• _TASK INPUT_:
━━━━━━━━━━━━━━━━━━━━

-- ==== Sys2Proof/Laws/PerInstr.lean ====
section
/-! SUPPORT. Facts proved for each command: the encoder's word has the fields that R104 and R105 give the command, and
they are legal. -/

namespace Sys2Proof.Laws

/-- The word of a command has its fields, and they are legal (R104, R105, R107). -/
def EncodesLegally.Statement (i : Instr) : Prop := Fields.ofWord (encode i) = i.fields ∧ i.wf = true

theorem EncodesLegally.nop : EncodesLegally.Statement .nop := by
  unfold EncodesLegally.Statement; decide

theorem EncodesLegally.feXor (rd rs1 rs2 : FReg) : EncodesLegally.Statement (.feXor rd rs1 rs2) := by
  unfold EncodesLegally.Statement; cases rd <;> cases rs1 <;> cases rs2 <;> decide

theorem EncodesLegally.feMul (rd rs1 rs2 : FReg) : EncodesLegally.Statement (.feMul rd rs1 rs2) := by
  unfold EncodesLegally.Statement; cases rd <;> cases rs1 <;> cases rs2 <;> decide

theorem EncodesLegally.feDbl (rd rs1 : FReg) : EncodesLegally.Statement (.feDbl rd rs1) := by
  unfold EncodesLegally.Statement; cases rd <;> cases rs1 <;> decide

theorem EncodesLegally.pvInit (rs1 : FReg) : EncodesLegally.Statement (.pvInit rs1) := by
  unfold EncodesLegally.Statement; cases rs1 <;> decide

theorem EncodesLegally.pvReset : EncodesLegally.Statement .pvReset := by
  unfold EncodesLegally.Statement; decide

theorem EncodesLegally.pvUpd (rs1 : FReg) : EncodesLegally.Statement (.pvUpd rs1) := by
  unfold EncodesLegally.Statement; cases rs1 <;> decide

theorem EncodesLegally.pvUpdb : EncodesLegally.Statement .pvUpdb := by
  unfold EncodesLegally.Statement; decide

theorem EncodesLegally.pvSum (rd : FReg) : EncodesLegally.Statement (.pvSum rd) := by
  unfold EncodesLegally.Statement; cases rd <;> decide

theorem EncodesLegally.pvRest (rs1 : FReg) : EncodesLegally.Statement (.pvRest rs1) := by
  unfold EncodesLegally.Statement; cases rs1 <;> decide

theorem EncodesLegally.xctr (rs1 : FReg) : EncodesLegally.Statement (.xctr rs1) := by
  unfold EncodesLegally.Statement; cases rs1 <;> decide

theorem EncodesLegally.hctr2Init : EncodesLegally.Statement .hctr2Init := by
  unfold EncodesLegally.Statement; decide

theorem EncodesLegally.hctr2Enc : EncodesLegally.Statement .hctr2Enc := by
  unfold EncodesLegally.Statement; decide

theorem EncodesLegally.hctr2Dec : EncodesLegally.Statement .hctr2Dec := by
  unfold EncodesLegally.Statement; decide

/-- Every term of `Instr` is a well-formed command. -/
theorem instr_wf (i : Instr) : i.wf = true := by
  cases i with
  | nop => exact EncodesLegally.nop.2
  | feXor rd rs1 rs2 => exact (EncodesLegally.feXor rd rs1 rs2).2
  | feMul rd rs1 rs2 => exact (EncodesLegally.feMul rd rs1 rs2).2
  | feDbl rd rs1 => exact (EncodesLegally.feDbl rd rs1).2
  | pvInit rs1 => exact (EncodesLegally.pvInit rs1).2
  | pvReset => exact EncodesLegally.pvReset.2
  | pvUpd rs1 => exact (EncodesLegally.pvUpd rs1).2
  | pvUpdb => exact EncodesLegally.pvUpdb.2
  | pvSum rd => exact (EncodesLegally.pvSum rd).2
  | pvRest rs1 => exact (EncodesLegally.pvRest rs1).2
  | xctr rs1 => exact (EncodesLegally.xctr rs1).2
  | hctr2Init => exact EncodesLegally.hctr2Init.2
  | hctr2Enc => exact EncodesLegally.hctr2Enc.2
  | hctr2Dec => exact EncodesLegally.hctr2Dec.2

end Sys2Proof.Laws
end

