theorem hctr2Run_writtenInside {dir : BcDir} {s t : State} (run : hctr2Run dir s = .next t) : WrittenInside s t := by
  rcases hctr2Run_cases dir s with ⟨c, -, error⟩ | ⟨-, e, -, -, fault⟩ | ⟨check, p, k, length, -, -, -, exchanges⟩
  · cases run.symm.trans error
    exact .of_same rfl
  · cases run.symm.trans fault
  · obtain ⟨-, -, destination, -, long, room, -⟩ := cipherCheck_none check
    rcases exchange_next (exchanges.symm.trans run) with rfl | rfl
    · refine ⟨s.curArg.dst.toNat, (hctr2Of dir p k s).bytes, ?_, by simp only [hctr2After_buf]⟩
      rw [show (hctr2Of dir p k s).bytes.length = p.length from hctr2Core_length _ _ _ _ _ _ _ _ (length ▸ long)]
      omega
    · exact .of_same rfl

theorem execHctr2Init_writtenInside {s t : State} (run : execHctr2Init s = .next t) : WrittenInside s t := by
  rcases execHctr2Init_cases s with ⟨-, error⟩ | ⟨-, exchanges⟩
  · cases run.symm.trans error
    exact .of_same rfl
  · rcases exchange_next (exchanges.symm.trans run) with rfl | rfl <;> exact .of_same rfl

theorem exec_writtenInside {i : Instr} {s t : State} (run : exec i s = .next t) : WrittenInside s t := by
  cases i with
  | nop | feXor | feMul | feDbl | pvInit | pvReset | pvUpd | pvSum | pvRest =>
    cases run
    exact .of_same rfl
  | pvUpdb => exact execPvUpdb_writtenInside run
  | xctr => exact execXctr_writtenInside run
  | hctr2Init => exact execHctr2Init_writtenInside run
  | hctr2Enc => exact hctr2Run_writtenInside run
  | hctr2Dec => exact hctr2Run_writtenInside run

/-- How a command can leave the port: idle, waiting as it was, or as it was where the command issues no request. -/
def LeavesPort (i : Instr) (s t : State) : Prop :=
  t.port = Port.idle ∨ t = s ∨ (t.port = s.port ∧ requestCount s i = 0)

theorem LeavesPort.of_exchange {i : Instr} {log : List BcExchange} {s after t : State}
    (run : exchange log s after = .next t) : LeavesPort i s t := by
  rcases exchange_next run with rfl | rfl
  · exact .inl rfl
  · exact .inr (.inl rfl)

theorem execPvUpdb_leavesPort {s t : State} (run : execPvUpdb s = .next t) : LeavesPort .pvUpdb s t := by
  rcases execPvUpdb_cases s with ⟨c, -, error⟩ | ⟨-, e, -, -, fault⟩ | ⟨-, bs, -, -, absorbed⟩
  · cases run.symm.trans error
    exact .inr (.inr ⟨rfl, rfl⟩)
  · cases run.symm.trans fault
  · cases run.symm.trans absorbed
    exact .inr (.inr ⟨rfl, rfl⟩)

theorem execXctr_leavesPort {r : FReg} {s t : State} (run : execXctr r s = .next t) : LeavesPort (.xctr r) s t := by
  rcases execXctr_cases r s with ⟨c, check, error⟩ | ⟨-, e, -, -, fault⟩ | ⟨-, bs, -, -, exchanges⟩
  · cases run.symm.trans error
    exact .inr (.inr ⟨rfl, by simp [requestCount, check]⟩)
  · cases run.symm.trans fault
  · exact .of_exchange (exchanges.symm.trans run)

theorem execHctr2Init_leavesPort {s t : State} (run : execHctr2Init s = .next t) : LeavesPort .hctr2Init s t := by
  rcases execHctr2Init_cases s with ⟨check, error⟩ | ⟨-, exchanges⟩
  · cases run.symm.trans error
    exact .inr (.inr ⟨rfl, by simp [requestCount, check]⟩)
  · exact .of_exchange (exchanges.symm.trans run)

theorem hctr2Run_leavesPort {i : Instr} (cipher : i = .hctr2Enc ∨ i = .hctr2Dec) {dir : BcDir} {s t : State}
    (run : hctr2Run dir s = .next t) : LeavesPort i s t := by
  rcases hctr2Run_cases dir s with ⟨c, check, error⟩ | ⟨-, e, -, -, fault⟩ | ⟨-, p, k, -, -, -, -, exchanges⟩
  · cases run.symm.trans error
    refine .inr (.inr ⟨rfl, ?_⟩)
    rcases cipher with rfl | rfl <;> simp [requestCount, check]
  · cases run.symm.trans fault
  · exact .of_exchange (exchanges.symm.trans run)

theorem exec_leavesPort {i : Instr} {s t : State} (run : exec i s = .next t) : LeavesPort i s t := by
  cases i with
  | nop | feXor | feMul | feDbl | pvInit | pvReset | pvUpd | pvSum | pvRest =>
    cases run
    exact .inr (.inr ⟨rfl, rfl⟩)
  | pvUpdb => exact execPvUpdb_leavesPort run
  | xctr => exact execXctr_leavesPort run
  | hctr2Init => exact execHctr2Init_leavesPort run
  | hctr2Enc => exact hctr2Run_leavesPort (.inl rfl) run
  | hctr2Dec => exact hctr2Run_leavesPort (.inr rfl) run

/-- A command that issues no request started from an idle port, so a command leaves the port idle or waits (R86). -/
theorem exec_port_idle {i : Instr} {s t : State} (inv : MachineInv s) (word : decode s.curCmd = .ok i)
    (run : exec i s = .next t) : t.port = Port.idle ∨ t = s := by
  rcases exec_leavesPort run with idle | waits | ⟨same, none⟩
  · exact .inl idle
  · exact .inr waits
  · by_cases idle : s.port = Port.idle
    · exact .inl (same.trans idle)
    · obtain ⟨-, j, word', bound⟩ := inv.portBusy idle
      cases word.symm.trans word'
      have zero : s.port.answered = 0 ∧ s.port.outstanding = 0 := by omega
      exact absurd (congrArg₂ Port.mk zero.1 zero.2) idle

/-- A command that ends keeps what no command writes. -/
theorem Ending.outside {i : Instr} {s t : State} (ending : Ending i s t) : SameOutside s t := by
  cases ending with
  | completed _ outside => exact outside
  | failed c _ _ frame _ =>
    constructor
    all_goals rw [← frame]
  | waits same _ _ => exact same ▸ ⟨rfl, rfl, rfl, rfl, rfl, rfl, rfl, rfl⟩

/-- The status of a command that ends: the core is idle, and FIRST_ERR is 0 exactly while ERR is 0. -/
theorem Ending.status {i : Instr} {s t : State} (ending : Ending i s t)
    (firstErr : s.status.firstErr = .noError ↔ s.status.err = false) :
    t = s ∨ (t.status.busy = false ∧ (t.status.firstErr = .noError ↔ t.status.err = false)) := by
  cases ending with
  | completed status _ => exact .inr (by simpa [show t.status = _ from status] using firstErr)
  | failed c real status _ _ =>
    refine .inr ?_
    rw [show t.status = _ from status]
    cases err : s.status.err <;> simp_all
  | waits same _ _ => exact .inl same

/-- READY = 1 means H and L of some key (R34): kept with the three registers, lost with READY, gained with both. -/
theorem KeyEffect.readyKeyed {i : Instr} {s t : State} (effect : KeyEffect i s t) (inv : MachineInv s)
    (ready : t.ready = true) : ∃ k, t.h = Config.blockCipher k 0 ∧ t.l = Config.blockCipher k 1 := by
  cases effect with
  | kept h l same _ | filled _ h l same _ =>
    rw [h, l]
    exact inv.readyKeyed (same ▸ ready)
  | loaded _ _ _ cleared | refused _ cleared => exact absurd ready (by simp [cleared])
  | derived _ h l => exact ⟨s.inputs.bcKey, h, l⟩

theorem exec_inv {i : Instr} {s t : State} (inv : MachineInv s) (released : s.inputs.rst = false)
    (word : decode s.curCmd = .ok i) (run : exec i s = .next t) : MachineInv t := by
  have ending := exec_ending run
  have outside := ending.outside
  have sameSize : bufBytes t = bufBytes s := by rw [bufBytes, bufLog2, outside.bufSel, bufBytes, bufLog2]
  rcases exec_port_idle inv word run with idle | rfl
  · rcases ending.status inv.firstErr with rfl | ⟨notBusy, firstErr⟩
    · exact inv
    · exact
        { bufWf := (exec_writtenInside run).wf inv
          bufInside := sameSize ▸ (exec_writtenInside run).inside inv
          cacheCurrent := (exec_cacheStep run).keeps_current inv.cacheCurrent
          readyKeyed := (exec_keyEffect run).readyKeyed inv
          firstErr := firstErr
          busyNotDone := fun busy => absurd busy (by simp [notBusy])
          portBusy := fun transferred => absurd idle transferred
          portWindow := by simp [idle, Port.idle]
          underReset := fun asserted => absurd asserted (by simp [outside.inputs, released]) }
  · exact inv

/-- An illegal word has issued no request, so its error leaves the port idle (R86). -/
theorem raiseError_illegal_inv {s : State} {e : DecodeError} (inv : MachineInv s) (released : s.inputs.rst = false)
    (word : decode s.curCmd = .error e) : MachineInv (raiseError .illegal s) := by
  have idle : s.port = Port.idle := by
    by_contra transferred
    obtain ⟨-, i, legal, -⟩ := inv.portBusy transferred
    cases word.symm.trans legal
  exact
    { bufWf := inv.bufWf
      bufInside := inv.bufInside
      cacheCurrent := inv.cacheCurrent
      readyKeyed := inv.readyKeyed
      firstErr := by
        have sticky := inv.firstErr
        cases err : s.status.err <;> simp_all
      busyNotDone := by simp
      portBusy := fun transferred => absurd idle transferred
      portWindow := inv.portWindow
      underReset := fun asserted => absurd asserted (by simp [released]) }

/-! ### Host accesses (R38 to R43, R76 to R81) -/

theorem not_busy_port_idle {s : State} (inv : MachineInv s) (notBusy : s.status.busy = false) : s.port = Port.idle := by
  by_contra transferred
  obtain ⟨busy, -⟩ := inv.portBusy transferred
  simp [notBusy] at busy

━━━━━━━━━━━━━━━━━━━━

• _TASK TO CARRY OUT_:
Wherever the string "omega" is found in the entries, copy the line it sits in.

• _EXERCISE SOLUTION_:
      omega
      have zero : s.port.answered = 0 ∧ s.port.outstanding = 0 := by omega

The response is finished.